Minha maratona no É Tudo Verdade de sábado

Fiz ontem – sábado, 15 – um programa triplo do É Tudo Verdade, no Cine Marquise. Cheguei ao Conjunto nacional às 15h30, saí de lá às 22h30. Sete horas ininterruptas de documentários. Comecei com Cenas dos Rolos de Labudovic, emendei com 1968 – Um Ano na Vida e cheguei a Incompatível Com a Vida. Sabia que o doc de Milla Turajlic era um díptico. Havia um na competição internacional e outro na programação de Clássicos, mas não prestei muita atenção ao subtítulo e achei que ia ver um filme sobre Tito e o movimento de não-alinhados que ele criou na antiga Iugoslávia. Estranhei quando o filme começou a falar mais sobre a insurreição argelina ao domínio colonial francês, mas de qualquer maneira o filme é bom e gostei muito. Somente no final descobri que estivera vendo Cine-Guerrilhas. Somente na quinta, 20, poderei ver, à tarde, no IMS, às 14h30, Não Alinhados.

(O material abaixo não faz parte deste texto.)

-- ==== Sys2Proof/Machine/Flags.lean ====
section
/-! DEFINITION. The sticky flags of the matrix unit and the vector chain (R129, R133, R166, R167): set, collected at a
commit, cleared at a discard. -/

namespace Sys2Proof.Machine

/-- The matrix unit's flags after an instruction: a flag once set stays set (R129). -/
def Core.addMx (fl : Flags) (c : Core) : Core :=
  { c with mxFlags := { c.mxFlags with
      of := c.mxFlags.of ||| boolBit fl.of, uf := c.mxFlags.uf ||| boolBit fl.uf
      nx := c.mxFlags.nx ||| boolBit fl.nx, nv := c.mxFlags.nv ||| boolBit fl.nv } }

/-- The vector chain's flags after an operation (R166). -/
def Core.addVc (fl : Flags) (c : Core) : Core :=
  { c with vcFlags := { c.vcFlags with
      of := c.vcFlags.of ||| boolBit fl.of, uf := c.vcFlags.uf ||| boolBit fl.uf
      nx := c.vcFlags.nx ||| boolBit fl.nx, nv := c.vcFlags.nv ||| boolBit fl.nv } }

/-- The four flags as they stand in a record: OF, UF, NX, NV from bit 0 (R277). -/
def Core.mxNibble (c : Core) : BitVec 4 := c.mxFlags.nv ++ c.mxFlags.nx ++ c.mxFlags.uf ++ c.mxFlags.of
def Core.vcNibble (c : Core) : BitVec 4 := c.vcFlags.nv ++ c.vcFlags.nx ++ c.vcFlags.uf ++ c.vcFlags.of

/-- At a commit the flags are copied into LAST and cleared (R133, R167). -/
def Core.collectFlags (c : Core) : Core :=
  { c with mxFlags := { of := 0#1, uf := 0#1, nx := 0#1, nv := 0#1, last := c.mxNibble }
           vcFlags := { of := 0#1, uf := 0#1, nx := 0#1, nv := 0#1, last := c.vcNibble } }

end Sys2Proof.Machine
end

Fiquei muito animado para ver como os dois filmes dialogam entre si, ou se completam. Já vi que terei de emendar o programa com outro díptico, o das História(s) do Cinema de Jean-Luc Godard, na Cinemateca. Godard faz dedicatórias. (Parei tudo para ver, no Globo Rural, uma família argentina de criadores, ou encantadores?, de cavalos. A história da égua arisca, que foi abusada. O difícil caminho para a sua socialização. Deve estar no GloboPlay. Vale a ver ver.) Na quinta, o Programa 4 das História(s) do Cinema vai apresentar O Controle do Universo, dedicado a Jean Domarchi, e Os Signos Entre Nós, dedicado a Anne-Marie Miéville e a ele próprio. Surpresa maior tive com o doc de Eduardo Escorel, 1968 – Um Ano na Vida. Convidado a apresentar seu filme, Eduardo repetiu o que está no catálogo. Quando o tema lhe foi proposto, sua primeira reação foi de ceticismo – “Mais um filme sobre Maio de 68?”

Vale lembrar que Eduardo Escorel montou No Intenso Agora, de João Moreira Salles. Feito após o magnífico Santiago, sobre o mordomo da família Salles, o doc faz um retrato de família a partir dos filmes domésticos realizados pela mãe de João. Uma viagem à China de Mao, os acontecimentos daquele ano que não termina nunca. No Brasil, na antiga Checoslováquia, em Paris. O célebre Maio. A par de ter sido montador de clássicos do Cinema Novo, Eduardo é referência na realização de docs com material de arquivo. Seus filmes mapeiam a História do Brasil no século passado. 1930 – Tempo de Revolução, 32 – A Guerra Civil, 35 – O Assalto ao Poder, Imagens do Estado Novo – 1937/45. Quando cheguei ao Cine Marquise, brinquei – “Os irmãos Escoreis!” Eduardo e Lauro. Que eu me lembre, Eduardo nunca foi mais intimista em seus docs. (Um dos filmes brasileiros que mais gostaria de rever é Ato de Violência, que ele fez em 1980, sobre o lendário Chico Picadinho, condenado pelo assassinato brutal de duas mulheres.) Eduardo encontrou seu foco para encarar 68 ao descobrir o diário da irmã, Sílvia. Ela lhe escreveu uma carta que terminou sendo o arcabouço – para usar um termo em evidência – dramático do doc. Sílvia também é narradora. Fui apresentado a ela por Carlos Adriano (que na quarta, à tarde, também no Marquise, mostra seu novo doc, Materialismo Histórico da Flecha Contra o Martelo, mas essa é outra história.) Sílvia é uma personagem e tanto. Encarna o sentimento libertário da juventude de 68.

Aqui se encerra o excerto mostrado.